Applying these rules to the set shown above yields the normalized
elements
-00005
-00005
-00005
+00083
-29005
+00000
These values are now immediately comparable and sortable, and an
important by-product of this comparability is that duplicate values
that had several different informal external representations can now
be recognized as such. (The elements of a set are by definition
unique, so that for a set of n elements an ordering
k(1) < k(2) < . . . < k(i) < . . . < k(n)
always obtains. An n-element multiset, for which a partial ordering
k(1) <= k(2) <= . . . <= k(i) <= . . . <= k(n)

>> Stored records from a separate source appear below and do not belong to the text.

-- ==== Sys2Proof/Tests/Slice0.lean ====
section
/-! SUPPORT. Tests of the model on small states, one step each, and for every statement a state and operands that meet its
hypotheses. Numbers in the tests are those of the spec's examples where one fits. -/

namespace Sys2Proof.Tests

set_option Elab.async false

open Sys2Proof.Machine

/-! ## Small states -/

/-- The next state. -/
def after (r : Result) : State :=
  match r with
  | .next t => t
  | .fault _ | .refused _ => State.reset

/-- The command was given a next state. -/
def completes (r : Result) : Bool :=
  match r with
  | .next _ => true
  | .fault _ | .refused _ => false

/-- The body of the frame the transmitter has begun. -/
def answer (r : Result) : List Byte :=
  match (after r).link.sending with
  | some f => f.frame.body
  | none => []

/-- A record of one block that stands on the intake list. -/
def sample : Record where
  lane := 3
  channel := 9
  kind := 0x20
  seq := 100
  sourceTime := 0x01020304
  payloadLength := 6
  missing := some 2
  payload := [1, 2, 3, 4, 5, 6]
  arrival := some 7
  generation := none
  label := none
  queue := none
  admission := none
  deliveryCount := 0
  spilled := false

/-- The record in queue q under an admission number. -/
def sampleIn (q : QueueId) (number : Word) : Record :=
  { sample with generation := some 1, label := some 5, queue := some q, admission := some number }

/-- A lane in ACTIVE with e = 500, L = 507 and W = 8, its cap (section 3.3's example). -/
def active : Lane :=
  { Lane.powerOn with
    state := .active
    e := 500
    limit := 507
    lastSent := 507
    config := { LaneConfig.default with creditCap := 8 }
    timers := { LaneTimers.stopped with silence := some 501000, refresh := some 51000 } }

/-- The header of a record of 6 bytes. -/
def header (seq : Half) : RecordHeader := ⟨9, 0x20, seq, 0x01020304, 6⟩

/-- The bytes of record 499 up to its header decision. -/
def covered499 : List Byte := headerCovered 19 0 (header 499) (crc8 (headerBytes (header 499)))

/-- Characters in time until the moment given. -/
def chars (gapEnd : Nat) (bytes : List Byte) : List LineChar := bytes.map fun b => ⟨b, true, gapEnd⟩

/-- The lane in the middle of record 499: its header decision and the first two payload bytes are behind it. -/
def assembling : Lane :=
  { active with
    assembly := some { sample with lane := 0, seq := 499, missing := none, payload := [4, 5], arrival := none }
    receiver := .record covered499 6 true
    reception := ⟨chars 1990 (0x9E :: covered499 ++ [4, 5]), []⟩ }

/-- A lane in PROBING that awaits the ECHO to index 2. -/
def probing : Lane :=
  { Lane.powerOn with
    state := .probing
    awaited := 2
    timers := { LaneTimers.stopped with probeInterval := some 11000, probeWindow := some 1001000 } }

/-- A lane in CLOSING with W = 2. -/
def closing : Lane :=
  { Lane.powerOn with
    state := .closing
    e := 10
    limit := 11
    lastSent := 11
    timers := { LaneTimers.stopped with silence := some 501000, close := some 201000 } }

/-- A notice's contents that named Q1 with one record. -/
def reported : Snapshot where
  counts := #v[0, 1, 0, 0, 0, 0, 0, 0]
  due := #v[false, true, false, false, false, false, false, false]
  outstanding := 1
  freeDescriptors := 1019
  freeBlocks := 2043
  lanes := #v[.active, .probing, .closing, .failed]
  errorFlag := false
  alerts := [⟨.laneUp, 1, 1⟩]
  taken := 950

/-- A part at work: one lane in each of four states, a record in each of ASSEMBLING, INTAKE (listed and walked), QUEUED and
OUTSTANDING, a notice unacknowledged, and a STATUS that waits to be executed. -/
def working : State where
  pending := []
  running := true
  clock := 1000
  lines := .silent
  lanes := #v[assembling, probing, closing, { Lane.powerOn with state := .failed }]
  store := { Store.powerOn with freeDescriptors := 1019, freeBlocks := 2043 }
  classifier := { Classifier.powerOn with intake := [sample], walk := some ⟨sample, 998⟩, generation := 1 }
  queues := ((Vector.replicate 8 (Queue.powerOn false)).set 0 (Queue.powerOn true)).set 1
    { Queue.powerOn true with list := [sampleIn 1 2], charge := 2, admissionCounter := 2 }
  slots := (Vector.replicate 64 Slot.powerOn).set 3 ⟨2, some ⟨{ sampleIn 1 1 with deliveryCount := 1 }, 1, some 5000⟩⟩
  notice := { Notice.powerOn with
    alerts := [⟨.laneUp, 1, 1⟩]
    levels := (Vector.replicate 8 Level.zero).set 1 ⟨0, some 900, true⟩
    state := .awaitingAck
    tag := 7
    snapshot := some reported
    renotice := some 900000 }
  link := { Link.powerOn 115200 with
    state := .opened
    expected := some 8
    requests := [⟨7, 0x58, []⟩]
    cache := [⟨6, ⟨6, 0x84, [0]⟩⟩] }

/-- The request given stands at the head of the request queue. -/
def asked (kind : Byte) (body : List Byte) (s : State := working) : State :=
  { s with link := { s.link with requests := [⟨7, kind, body⟩] } }

/-- One lane of the working part put in its place. -/
def laneAt (n : LaneId) (l : Lane) : State := working.setLane n l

always obtains, may contain duplicates, one or more subsequences of the form
k(j) = k(j+1) = . . . = k(j+d-1)
of d duplicate/equal elements. This difference is sometimes
important. Search schemes for sets and multisets must, for example,
be different.
A single further example of a normalization scheme must suffice
here. Consider the external, engineering-notation representations of
some HFP floating-point values,
0.0e0
+0.0e+000
+3.1415926E+00
55.5555555e-07
--7
Partial normalizations of the form
+0.000000000e+00
+0.000000000e+00
+3.141592600e+00
+5.555555555e-06
+7.000000000e+00
(for target single-precision HFP values) are some help; they permit
duplicates to be identified. Lexicographic comparisons that yield an
algebraic ordering are, however, only possible after a further
transformation that converts these values into analogues of their
internal (hardware) coded-arithmetic representations. Their exponents
are biased using a linear transformation that converts signed values
into always-positive ones. An HFP exponent e always falls in the open
interval
-64 <= e <= +64.
Adding 64 to an exponent value e yields a biased exponent value b in
the interval
0 <= b <= 128.
Moving a character-string representation of b that is padded on the
left with zero characters to make it three (sic) characters in length
then yields
+064e0.000000000
+064e0.000000000
+064e3.141592600
+058e5.555555555
+064e7.000000000
for which a lexicographic sort yields an algebraic ordering or partial
ordering or, better, would do so but for a small further complication
that is discussed immediately below.
This example cheats a little. When both '+' and '-' are present a
further complication arises. Consider some already normalized
external decimal representations of signed binary halfword values
-00005
-00003
-00018
+00122
+00008
+00001
Putting them into ascending lexicographic sequence yields
+00001
+00008
+00122
-00003
-00005
-00018
For both ASCII and EBCDIC
'-' > '+',
and the sequence of the negative elements needs to be exactly
reversed. Avoiding mathematosis and examining the obtained
lexicographic and required algebraic subscripts of these six elements,
we obtain
lexicographic algebraic
sequence sequence
1 4
2 5
3 6
4 3
5 2
6 1
For k a count of those of the n lexicographically sorted elements that
are negative, the transformation
· if e(i) >= 0 then A(i) = L(i) + k,
· else A(i) = n - L(i) + 1
converts a lexicographic subscript L(i) into an algebraic one A(i).
Legend hath it that sorting/ordering operations are difficult at
assembly time. In the HLASM's macro language they are, if not wholly
trivial, easy enough.
John Gilmore, Ashland, MA 01721 - USA